Provide an exact copy of the lines from the beginning of the records through the line that includes "numbers and the", and of no others.

____ Task inputs

/-- The key slots with those that the valid copy of object 1 holds (spec 18 R434, 21 R480). -/
def storedSlots (s : State) : Store KeySlot :=
  match s.resolveCopy 1 with
  | none => s.trust.slots
  | some (b, _) =>
    (List.range 4).foldl (fun m i => Store.write {} m (2 + i) (slotOf (s.nvBytes 1 b) i)) s.trust.slots

/-- VAUX33 has stood at or above 3.00 V for 1 ms (spec 18 R417): STANDBY with the island at its reset values; the log's
numbers and the key slots are read from the store (21 R480). -/
def powerOn (mv : Nat) (s : State) : State :=
  if s.dev ≠ .off ∨ mv < 3000 then s
  else
    let pages := ((s.nv.map fun b => b.1 / 64).filter fun p => decide (2048 ≤ p)).dedup
    let good := pages.filter fun p => pageGood (s.nvPage p)
    let nums := good.map fun p => fromLe ((s.nvPage p).take 4)
    let newest := nums.foldl (fun a n => if 0 < serialDiff n a then n else a) (nums.headD 0)
    let oldest := nums.foldl (fun a n => if 0 < serialDiff a n then n else a) (nums.headD 0)
    let t := s.afterLoss
    { t with
      dev := .standby
      whorl := { t.whorl with inhibit := 1, lastOpen := s.now }
      power := { t.power with vaux := mv, nvAllowed := decide (3100 ≤ mv) }
      nvCtl := { t.nvCtl with oldest := oldest, next := if nums = [] then 0 else (newest + 1) % 2 ^ 32 }
      trust := { t.trust with slots := t.storedSlots } } |>.setFlag 0

/-- VAUX33 falls below 2.80 V (spec 18 R417): OFF. -/
def powerLoss (mv : Nat) (s : State) : State := if mv < 2800 then s.afterLoss else s

/-- A power-up request (spec 18 R418, R419, 21 R476): refused below 3.10 V or at 100.0 C and above, ignored outside
STANDBY. -/
def requestPower (bootsel : Nat) (s : State) : State :=
  if s.dev ≠ .standby then s
  else if s.power.vaux < 3100 ∨ s.power.temp.any fun t => decide (400 ≤ t) then
    s.modBoot fun b => { b with refused := (b.refused + 1) % 65536 }
  else
    let s1 := ((s.modDev fun _ => .boot).setFlag 0).modWhorl fun w => { w with accountCorrected := [] }
    (s1.modBoot fun b => { b with
      stage := 1, stageAt := s.now, fallback := false, slow := false, failed := false
      source := if s.side.override then s.side.src else bootsel % 4 }).modPower fun p => { p with
        autoDue := none, rails := Store.modify {} p.rails 0 fun r => { r with enabled := true, enabledAt := s.now } }

/-- A rail has been in its good window for 100 us (spec 18 R416, R419). In the sequence the next one is enabled 1 ms
later; the
last one's is power-good. -/
def railIsGood (k : Nat) (s : State) : State :=
  let r := s.rail k
  if !r.enabled ∨ r.good ∨ r.outside ∨ r.sag ∨ s.now < max r.enabledAt r.backAt + us 100 then s
  else
    let s1 := s.modRail k fun r => { r with good := true }
    if s.boot.stage ≠ 1 ∨ s.power.shut.isSome ∨ s.power.disabling.isSome then s1
    else if k < 5 then
      s1.cond (!(s.rail (k + 1)).enabled) (modRail (k + 1) fun r => { r with enabled := true, enabledAt := s.now + us 1000 })
    else
      let s2 := ((s1.modPower fun p => { p with powerGood := true }).modSide fun p => { p with irqFlag := false }).modBoot fun b =>
        { b with stage := 2, stageAt := s.now }
      s2.cond (s2.boot.plls.getLsbD 2 && s2.link.state = .down) linkDetect

/-- A rail is not good within 5 ms of its enable (spec 18 R419). (DEDUCED, log 110.) -/
def sequenceFails (k mv : Nat) (s : State) : State :=
  let r := s.rail k
  if s.boot.stage ≠ 1 ∨ !r.enabled ∨ r.good ∨ s.now < r.enabledAt + us 5000 then s
  else
    let s1 := (s.modPower fun p => { p with seqFail := k + 1 }).log Src.power 0x0406 (le 1 (k + 1) ++ le 1 0 ++ le 2 mv)
    ((s1.modBoot fun b => { b with stage := 0, failed := true }).setFlag 20).startDisabling 0 s.now

/-- The next rail goes off (spec 18 R420): from the first on the link is DOWN; after the last the device is in STANDBY, and a
reset shutdown's own request falls due 100 ms later (R422). -/
def railOff (s : State) : State :=
  match s.power.disabling with
  | none => s
  | some cause =>
    if s.now < s.power.disableAt then s
    else
      let on := (List.range 6).filter fun k => (s.rail k).enabled && decide ((s.rail k).enabledAt ≤ s.now)
      let s1 := s.cond (s.power.powerGood) fun s => (s.linkDown).modPower fun p => { p with powerGood := false }
      match on.reverse with
      | [] => s1.toStandby cause
      | k :: rest =>
        let s2 := (s1.modRail k fun _ => {}).modPower fun p => { p with disableAt := s.now + us 10 }
        if rest ≠ [] then s2
        else (s2.toStandby cause).modPower fun p => { p with
          autoDue := if s.power.shut.any fun x => x.1 = 1 then some (s.now + us 100000) else none }

/-- The device's own request after a reset shutdown, at most 3 in any 10 s (spec 18 R422). -/
def autoPowerUp (bootsel : Nat) (s : State) : State :=
  let auto := s.power.autoAt.filter fun t => s.now < t + us 10000000
  if !s.power.autoDue.any fun d => decide (d ≤ s.now) then s
  else if 3 ≤ auto.length then s.modPower fun p => { p with autoDue := none, autoAt := auto }
  else (s.modPower fun p => { p with autoDue := none, autoAt := auto ++ [s.now] }).requestPower bootsel

/-! ## Hardware shutdown (spec 18 R428, R435) -/

/-- The states in which a shutdown has something to shut down: a power-up or more is under way. -/
def anyPower (s : State) : Bool := s.dev ≠ .off && s.dev ≠ .standby

/-- A shutdown's cause: its inhibit cause, TSHUT_N and SHUTDOWN (spec 18 R428 step 1, R431). -/
def shutCause (cause : Nat) (s : State) : State :=
  let temp := if cause = 2 then (s.power.proxy.map fun p => p.1).getD 0 else s.power.temp.getD 0
  let s1 := (s.setInhibit (if cause = 1 then 4 else 5) true).event Src.power 0x54 [(1, cause), (2, twos 2 temp)]
  (s1.modNvCtl fun _ => s.nvCtl).modPower fun p => { p with
    shut := some (cause, temp, false), disableAt := s.now + us 2, disabling := none, tshut := p.tshut || cause = 0 }

/-- A shutdown is decided (spec 18 R428 step 1): 0 thermal, 1 reset, 2 proxy. Of the page writes only the one that has
started is left (step 2); rails that go off for another reason wait for the record. A thermal one gives its cause to a reset
that is decided in the same cycle. (DEDUCED, log 104.) -/
def shutdown (cause : Nat) (s : State) : State :=
  if !s.anyPower then s
  else match s.power.shut with
  | some (1, _, false) =>
    if cause = 0 ∧ s.power.disableAt = s.now + us 2 then (s.unsay Src.power 0x54).shutCause 0 else s
  | some _ => s
  | none =>
    let s1 := (s.cancelEnables.whorlStop.each (List.range 8) fun n s => s.setPort n .off 3).stopBias
    ((s1.modNvCtl fun c => { c with jobs := c.jobs.take (if s.pageStarted then 1 else 0) }).modPower fun p => { p with
      shutPage := s.pageStarted, recordFrom := s.now }).shutCause cause |>.modBoot fun b => { b with test := none }

/-- The next pre-erased reserve page (spec 18 R428). -/
def reservePage (s : State) : Nat :=
  ((List.range 16).map fun i => 680 + i).find? (fun p => decide (p ∉ s.nvCtl.erasing) && (s.nvPage p).all fun b => b = 0)
    |>.getD 695

/-- The shutdown record is written, 12 us from the decision or from the end of the page write in progress (spec 18 R428
step 3, R435), and the rails go off; where writes are refused there is no record (R424). The number that the record bears
is open (DESIGN CHOICE, log 33). (DEDUCED, log 104.) -/
def shutdownRecord (s : State) : State :=
  match s.power.shut with
  | some (cause, temp, false) =>
    if s.power.shutPage ∨ s.now < s.power.recordFrom + us 12 then s
    else
      let (n, s1) := s.draw (2 ^ 32)
      let page := logPage n 0 (s1.logBody Src.power 0x0054 (place 0 [(1, cause), (2, twos 2 temp)]))
      ((s1.cond s.power.nvAllowed (modNv fun m => Memory.write m (64 * s.reservePage) page)).modPower fun p => { p with
        shut := some (cause, temp, true) }).startDisabling 0x11 s.now
  | _ => s

/-! ## Sag, reset, windows and the write threshold (spec 18 R421-R424) -/

/-- A sag begins on a rail (spec 18 R421). -/
def sagBegins (k mv : Nat) (s : State) : State :=
  if !s.powered ∨ 6 ≤ k ∨ !railStops k mv ∨ (s.rail k).sag then s
  else
    let s1 := (s.modRail k fun r => { r with sag := true, sagAt := s.now, good := false }).cond (!s.anySag) fun s =>
      s.modMarks (addMark (some 0) .sag 3 s.now none)
    ((s1.whorlStop.setInhibit 4 true).setFlag 10).event Src.power 0x53 [(1, k), (1, 1), (2, mv)]

/-- A sag ends on a rail, with its lowest reading: the rail has read at least the threshold plus 10 mV for 10 us (spec 18
R421). The inhibit cause clears with the last one unless it is the cause of FAULT (16 R386). -/
def sagEnds (k mv reading : Nat) (s : State) : State :=
  if !(s.rail k).sag ∨ 10 * reading < (railLimits k).2.2.1 + 100 ∨ s.now < (s.rail k).sagAt + us 10 then s
  else
    let s1 := (s.modRail k fun r => { r with sag := false, backAt := s.now - us 10 }).event Src.power 0x53 [(1, k), (1, 0), (2, mv)]
    if s1.anySag then s1
    else ((s1.modMarks (endMark .sag s.now)).modPower fun p => { p with lastSagEnd := s.now }).cond
      (!s.whorl.faults.getLsbD 2 || s.dev ≠ .fault) fun s => s.setInhibit 4 false

/-- A sag that lasts 1 ms is a FAULT cause (spec 18 R421). -/
def sagFaults (s : State) : State :=
  s.cond (!s.whorl.faults.getLsbD 2 && s.power.rails.any fun r => r.2.sag && decide (r.2.sagAt + us 1000 ≤ s.now))
    (faultCause (some 2))

/-- No sag has existed for 10 ms: the FAULT cause no longer persists (spec 18 R421). -/
def sagFaultEnds (s : State) : State :=
  s.cond (!s.anySag && decide (s.power.lastSagEnd + us 10000 ≤ s.now)) (faultGone 2)

/-- A rail reads below its reset threshold (spec 18 R422). -/
def railReset (k mv : Nat) (s : State) : State :=
  s.cond (s.powered && decide (k < 6) && railResets k mv) (shutdown 1)

/-- A rail that has been good leaves its window in the sequence, or comes back: the next enable, where it is still to come,
waits anew (spec 18 R416, R419). -/
def railWaits (k mv : Nat) (s : State) : State :=
  if railGood k mv then
    s.cond (s.rail k).outside (modRail k fun r => { r with outside := false, backAt := s.now })
  else (s.modRail k fun r => { r with outside := true, good := false }).cond
    (decide (s.now < (s.rail (k + 1)).enabledAt)) (modRail (k + 1) fun _ => {})

/-- A rail leaves its good window for 10 us without a sag, or returns (spec 18 R423). (DEDUCED, log 114.) -/
def railWindow (k mv : Nat) (s : State) : State :=
  if 6 ≤ k ∨ !(s.rail k).enabled then s
  else if !s.powered then s.cond (s.boot.stage = 1) (railWaits k mv)
  else if railGood k mv then
    if (s.rail k).outside then (s.modRail k fun r => { r with outside := false, backAt := s.now }).health 0x0202 k [] []
    else s
  else if (s.rail k).outside ∨ railStops k mv then s
  else ((s.modRail k fun r => { r with outside := true, good := false }).setFlag 11).health 0x0201 k
    [(2, mv), (1, if 10 * mv < (railLimits k).1 then 0 else 1)] []

/-- VAUX33 crosses a write threshold (spec 18 R424). -/
def nvThreshold (mv : Nat) (s : State) : State :=
  let s1 := s.modPower fun p => { p with vaux := mv }
  if s.dev = .off then s
  else if mv < 3050 ∧ s.power.nvAllowed then
    ((s1.modPower fun p => { p with nvAllowed := false }).nvStop).event Src.power 0x55 [(1, 0), (2, mv)]
  else if 3100 ≤ mv ∧ !s.power.nvAllowed then
    ((s1.modPower fun p => { p with nvAllowed := true }).event Src.power 0x55 [(1, 1), (2, mv)]).nvResume
  else s1

/-! ## Temperature (spec 18 R425-R430) -/

/-- A proxy is valid: the diode is broken and a proxy's period has not ended (spec 18 R430). -/
def proxyValid (s : State) : Bool := s.power.broken && s.power.proxy.isSome

/-- The thermal level becomes `l` at a temperature (spec 18 R427, R431). -/
def setLevel (l : Nat) (temp : Int) (s : State) : State :=
  if l = s.power.level then s
  else
    let s1 := (s.modPower fun p => { p with level := l }).event Src.power 0x50 [(1, l), (2, twos 2 temp)]
    (s1.cond (s.power.level < l) (setFlag 8)).reducedNow

/-- The level follows a temperature in 0.25 C (spec 18 Table 18-3): an accepted reading, or a proxy, whose shutdown Distaff
carries out (R430). (DEDUCED, log 106.) -/
def levelAt (temp : Int) (cause : Nat) (s : State) : State :=
  let n := if 500 ≤ temp then s.power.hotRun + 1 else 0
  let s1 := s.modPower fun p => { p with hotRun := min 2 n, hotAt := if 440 < temp then s.now else p.hotAt }
  let l := s.power.level
  let s2 := s1.setLevel (if 460 ≤ temp ∨ l = 2 then 2 else if 440 ≤ temp then 1 else if l = 1 ∧ 420 < temp then 1 else 0)
    temp
  s2.cond (decide (2 ≤ n) && (cause ≠ 2 || s.dist.up)) (shutdown cause)

/-- The temperature that the thermal level follows: the last accepted reading, or the proxy that stands (spec 18 R427,
R430); none in the blind-thermal state, where the level stays (R429). -/
def levelTemp (s : State) : Option Int :=
  if s.proxyValid then s.power.proxy.map fun p => p.1 else if s.power.broken then none else some (s.power.temp.getD 0)

/-- A proxy above 110.0 C stands up to now. -/
def proxyWasHot (s : State) : State :=
  s.cond (s.proxyValid && s.power.proxy.any fun p => decide (440 < p.1)) (modPower fun p => { p with hotAt := s.now })

/-- Every temperature has been at or below 110.0 C for 10 ms: throttle ends (spec 18 Table 18-3). -/
def throttleEnds (s : State) : State :=
  match s.levelTemp with
  | some t =>
    if s.power.level ≠ 2 ∨ s.now < s.power.hotAt + us 10000 ∨ 440 < t then s else s.setLevel (if 420 < t then 1 else 0) t
  | none => s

________

▶ _Exercise response_
/-- The key slots with those that the valid copy of object 1 holds (spec 18 R434, 21 R480). -/
def storedSlots (s : State) : Store KeySlot :=
  match s.resolveCopy 1 with
  | none => s.trust.slots
  | some (b, _) =>
    (List.range 4).foldl (fun m i => Store.write {} m (2 + i) (slotOf (s.nvBytes 1 b) i)) s.trust.slots

/-- VAUX33 has stood at or above 3.00 V for 1 ms (spec 18 R417): STANDBY with the island at its reset values; the log's
numbers and the key slots are read from the store (21 R480). -/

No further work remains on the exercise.